_Activity_
How do the records below read from their first line through the line containing "s.fresh := rfl"? Write those lines out exactly.

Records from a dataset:
▬▬▬▬▬▬▬▬▬▬
/-! ## Fields of the state that modDie leaves alone -/

@[simp] theorem State.modDie_agenda (s : State) (d : Nat) (f : Die → Die) : (s.modDie d f).agenda = s.agenda := rfl
@[simp] theorem State.modDie_cur (s : State) (d : Nat) (f : Die → Die) : (s.modDie d f).cur = s.cur := rfl
@[simp] theorem State.modDie_iss (s : State) (d : Nat) (f : Die → Die) : (s.modDie d f).iss = s.iss := rfl
@[simp] theorem State.modDie_later (s : State) (d : Nat) (f : Die → Die) : (s.modDie d f).later = s.later := rfl
@[simp] theorem State.modDie_fresh (s : State) (d : Nat) (f : Die → Die) : (s.modDie d f).fresh = s.fresh := rfl
@[simp] theorem State.modDie_nextWid (s : State) (d : Nat) (f : Die → Die) : (s.modDie d f).nextWid = s.nextWid := rfl
@[simp] theorem State.modDie_nextUid (s : State) (d : Nat) (f : Die → Die) : (s.modDie d f).nextUid = s.nextUid := rfl
@[simp] theorem State.modDie_cycle (s : State) (d : Nat) (f : Die → Die) : (s.modDie d f).cycle = s.cycle := rfl
@[simp] theorem State.modDie_time (s : State) (d : Nat) (f : Die → Die) : (s.modDie d f).time = s.time := rfl
@[simp] theorem State.modDie_acts (s : State) (d : Nat) (f : Die → Die) : (s.modDie d f).acts = s.acts := rfl
@[simp] theorem State.modDie_ports (s : State) (d : Nat) (f : Die → Die) : (s.modDie d f).ports = s.ports := rfl
@[simp] theorem State.modDie_framed (s : State) (d : Nat) (f : Die → Die) : (s.modDie d f).framed = s.framed := rfl
@[simp] theorem State.modDie_cores (s : State) (d : Nat) (f : Die → Die) : (s.modDie d f).cores = s.cores := rfl
@[simp] theorem State.modDie_parts (s : State) (d : Nat) (f : Die → Die) : (s.modDie d f).parts = s.parts := rfl
@[simp] theorem State.modDie_launches (s : State) (d : Nat) (f : Die → Die) : (s.modDie d f).launches = s.launches := rfl
@[simp] theorem State.modDie_loc (s : State) (d : Nat) (f : Die → Die) : (s.modDie d f).loc = s.loc := rfl
@[simp] theorem State.modDie_shm (s : State) (d : Nat) (f : Die → Die) : (s.modDie d f).shm = s.shm := rfl
@[simp] theorem State.modDie_acc (s : State) (d : Nat) (f : Die → Die) : (s.modDie d f).acc = s.acc := rfl
@[simp] theorem State.modDie_accSeed (s : State) (d : Nat) (f : Die → Die) : (s.modDie d f).accSeed = s.accSeed := rfl
@[simp] theorem State.modDie_glb (s : State) (d : Nat) (f : Die → Die) : (s.modDie d f).glb = s.glb := rfl
@[simp] theorem State.modDie_flight (s : State) (d : Nat) (f : Die → Die) : (s.modDie d f).flight = s.flight := rfl
@[simp] theorem State.modDie_host (s : State) (d : Nat) (f : Die → Die) : (s.modDie d f).host = s.host := rfl
@[simp] theorem State.modDie_posted (s : State) (d : Nat) (f : Die → Die) : (s.modDie d f).posted = s.posted := rfl
@[simp] theorem State.modDie_devices (s : State) (d : Nat) (f : Die → Die) : (s.modDie d f).devices = s.devices := rfl
@[simp] theorem State.modDie_roots (s : State) (d : Nat) (f : Die → Die) : (s.modDie d f).roots = s.roots := rfl
@[simp] theorem State.modDie_homes (s : State) (d : Nat) (f : Die → Die) : (s.modDie d f).homes = s.homes := rfl
@[simp] theorem State.modDie_copies (s : State) (d : Nat) (f : Die → Die) : (s.modDie d f).copies = s.copies := rfl
@[simp] theorem State.modDie_dupAsk (s : State) (d : Nat) (f : Die → Die) : (s.modDie d f).dupAsk = s.dupAsk := rfl
@[simp] theorem State.modDie_leases (s : State) (d : Nat) (f : Die → Die) : (s.modDie d f).leases = s.leases := rfl
@[simp] theorem State.modDie_leaseFor (s : State) (d : Nat) (f : Die → Die) : (s.modDie d f).leaseFor = s.leaseFor := rfl
@[simp] theorem State.modDie_omsgs (s : State) (d : Nat) (f : Die → Die) : (s.modDie d f).omsgs = s.omsgs := rfl
@[simp] theorem State.modDie_iface (s : State) (d : Nat) (f : Die → Die) : (s.modDie d f).iface = s.iface := rfl
@[simp] theorem State.modDie_weirs (s : State) (d : Nat) (f : Die → Die) : (s.modDie d f).weirs = s.weirs := rfl
@[simp] theorem State.modDie_weirTot (s : State) (d : Nat) (f : Die → Die) : (s.modDie d f).weirTot = s.weirTot := rfl
@[simp] theorem State.modDie_weirStat (s : State) (d : Nat) (f : Die → Die) : (s.modDie d f).weirStat = s.weirStat := rfl
@[simp] theorem State.modDie_exacts (s : State) (d : Nat) (f : Die → Die) : (s.modDie d f).exacts = s.exacts := rfl
@[simp] theorem State.modDie_sigs (s : State) (d : Nat) (f : Die → Die) : (s.modDie d f).sigs = s.sigs := rfl
@[simp] theorem State.modDie_homeOps (s : State) (d : Nat) (f : Die → Die) : (s.modDie d f).homeOps = s.homeOps := rfl
@[simp] theorem State.modDie_rings (s : State) (d : Nat) (f : Die → Die) : (s.modDie d f).rings = s.rings := rfl
@[simp] theorem State.modDie_ringWait (s : State) (d : Nat) (f : Die → Die) : (s.modDie d f).ringWait = s.ringWait := rfl
@[simp] theorem State.modDie_msgs (s : State) (d : Nat) (f : Die → Die) : (s.modDie d f).msgs = s.msgs := rfl
@[simp] theorem State.modDie_arbiter (s : State) (d : Nat) (f : Die → Die) : (s.modDie d f).arbiter = s.arbiter := rfl
@[simp] theorem State.modDie_drainPort (s : State) (d : Nat) (f : Die → Die) : (s.modDie d f).drainPort = s.drainPort := rfl
@[simp] theorem State.modDie_turns (s : State) (d : Nat) (f : Die → Die) : (s.modDie d f).turns = s.turns := rfl
@[simp] theorem State.modDie_matchers (s : State) (d : Nat) (f : Die → Die) : (s.modDie d f).matchers = s.matchers := rfl
@[simp] theorem State.modDie_filters (s : State) (d : Nat) (f : Die → Die) : (s.modDie d f).filters = s.filters := rfl
@[simp] theorem State.modDie_capRun (s : State) (d : Nat) (f : Die → Die) : (s.modDie d f).capRun = s.capRun := rfl
@[simp] theorem State.modDie_capFrozen (s : State) (d : Nat) (f : Die → Die) : (s.modDie d f).capFrozen = s.capFrozen := rfl
@[simp] theorem State.modDie_capFsel (s : State) (d : Nat) (f : Die → Die) : (s.modDie d f).capFsel = s.capFsel := rfl
@[simp] theorem State.modDie_capLast (s : State) (d : Nat) (f : Die → Die) : (s.modDie d f).capLast = s.capLast := rfl
@[simp] theorem State.modDie_capStopping (s : State) (d : Nat) (f : Die → Die) : (s.modDie d f).capStopping = s.capStopping := rfl
@[simp] theorem State.modDie_capStopped (s : State) (d : Nat) (f : Die → Die) : (s.modDie d f).capStopped = s.capStopped := rfl
@[simp] theorem State.modDie_stopFrom (s : State) (d : Nat) (f : Die → Die) : (s.modDie d f).stopFrom = s.stopFrom := rfl
@[simp] theorem State.modDie_keys (s : State) (d : Nat) (f : Die → Die) : (s.modDie d f).keys = s.keys := rfl
@[simp] theorem State.modDie_kdata (s : State) (d : Nat) (f : Die → Die) : (s.modDie d f).kdata = s.kdata := rfl
@[simp] theorem State.modDie_ksBusy (s : State) (d : Nat) (f : Die → Die) : (s.modDie d f).ksBusy = s.ksBusy := rfl
@[simp] theorem State.modDie_ksOp (s : State) (d : Nat) (f : Die → Die) : (s.modDie d f).ksOp = s.ksOp := rfl
@[simp] theorem State.modDie_hlCount (s : State) (d : Nat) (f : Die → Die) : (s.modDie d f).hlCount = s.hlCount := rfl
@[simp] theorem State.modDie_hlDown (s : State) (d : Nat) (f : Die → Die) : (s.modDie d f).hlDown = s.hlDown := rfl
@[simp] theorem State.modDie_hlRerr (s : State) (d : Nat) (f : Die → Die) : (s.modDie d f).hlRerr = s.hlRerr := rfl
@[simp] theorem State.modDie_hlWerr (s : State) (d : Nat) (f : Die → Die) : (s.modDie d f).hlWerr = s.hlWerr := rfl
@[simp] theorem State.modDie_hlIrqs (s : State) (d : Nat) (f : Die → Die) : (s.modDie d f).hlIrqs = s.hlIrqs := rfl
@[simp] theorem State.modDie_boot (s : State) (d : Nat) (f : Die → Die) : (s.modDie d f).boot = s.boot := rfl
@[simp] theorem State.modDie_flash (s : State) (d : Nat) (f : Die → Die) : (s.modDie d f).flash = s.flash := rfl
@[simp] theorem State.modDie_bootCopy (s : State) (d : Nat) (f : Die → Die) : (s.modDie d f).bootCopy = s.bootCopy := rfl
@[simp] theorem State.modDie_osUp (s : State) (d : Nat) (f : Die → Die) : (s.modDie d f).osUp = s.osUp := rfl
@[simp] theorem State.modDie_meas (s : State) (d : Nat) (f : Die → Die) : (s.modDie d f).meas = s.meas := rfl
@[simp] theorem State.modDie_rollback (s : State) (d : Nat) (f : Die → Die) : (s.modDie d f).rollback = s.rollback := rfl
@[simp] theorem State.modDie_rollWait (s : State) (d : Nat) (f : Die → Die) : (s.modDie d f).rollWait = s.rollWait := rfl
@[simp] theorem State.modDie_copyWritten (s : State) (d : Nat) (f : Die → Die) : (s.modDie d f).copyWritten = s.copyWritten := rfl
@[simp] theorem State.modDie_reports (s : State) (d : Nat) (f : Die → Die) : (s.modDie d f).reports = s.reports := rfl
@[simp] theorem State.modDie_profReplies (s : State) (d : Nat) (f : Die → Die) : (s.modDie d f).profReplies = s.profReplies := rfl
@[simp] theorem State.modDie_clockStep (s : State) (d : Nat) (f : Die → Die) : (s.modDie d f).clockStep = s.clockStep := rfl
@[simp] theorem State.modDie_tooHot (s : State) (d : Nat) (f : Die → Die) : (s.modDie d f).tooHot = s.tooHot := rfl
@[simp] theorem State.modDie_diesOut (s : State) (d : Nat) (f : Die → Die) : (s.modDie d f).diesOut = s.diesOut := rfl
@[simp] theorem State.modDie_lptBase (s : State) (d : Nat) (f : Die → Die) : (s.modDie d f).lptBase = s.lptBase := rfl
@[simp] theorem State.modDie_poisoned (s : State) (d : Nat) (f : Die → Die) : (s.modDie d f).poisoned = s.poisoned := rfl
@[simp] theorem State.modDie_act (s : State) (d : Nat) (f : Die → Die) (j : Nat) : (s.modDie d f).act j = s.act j := rfl
@[simp] theorem State.modDie_me (s : State) (d : Nat) (f : Die → Die) : (s.modDie d f).me = s.me := rfl
@[simp] theorem State.modDie_core_at (s : State) (d : Nat) (f : Die → Die) (j : Nat) : (s.modDie d f).core j = s.core j := rfl
@[simp] theorem State.modDie_part_at (s : State) (d : Nat) (f : Die → Die) (j : Nat) : (s.modDie d f).part j = s.part j := rfl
▬▬▬▬▬▬▬▬▬▬
_Response to this exercise_
/-! ## Fields of the state that modDie leaves alone -/

@[simp] theorem State.modDie_agenda (s : State) (d : Nat) (f : Die → Die) : (s.modDie d f).agenda = s.agenda := rfl
@[simp] theorem State.modDie_cur (s : State) (d : Nat) (f : Die → Die) : (s.modDie d f).cur = s.cur := rfl
@[simp] theorem State.modDie_iss (s : State) (d : Nat) (f : Die → Die) : (s.modDie d f).iss = s.iss := rfl
@[simp] theorem State.modDie_later (s : State) (d : Nat) (f : Die → Die) : (s.modDie d f).later = s.later := rfl
@[simp] theorem State.modDie_fresh (s : State) (d : Nat) (f : Die → Die) : (s.modDie d f).fresh = s.fresh := rfl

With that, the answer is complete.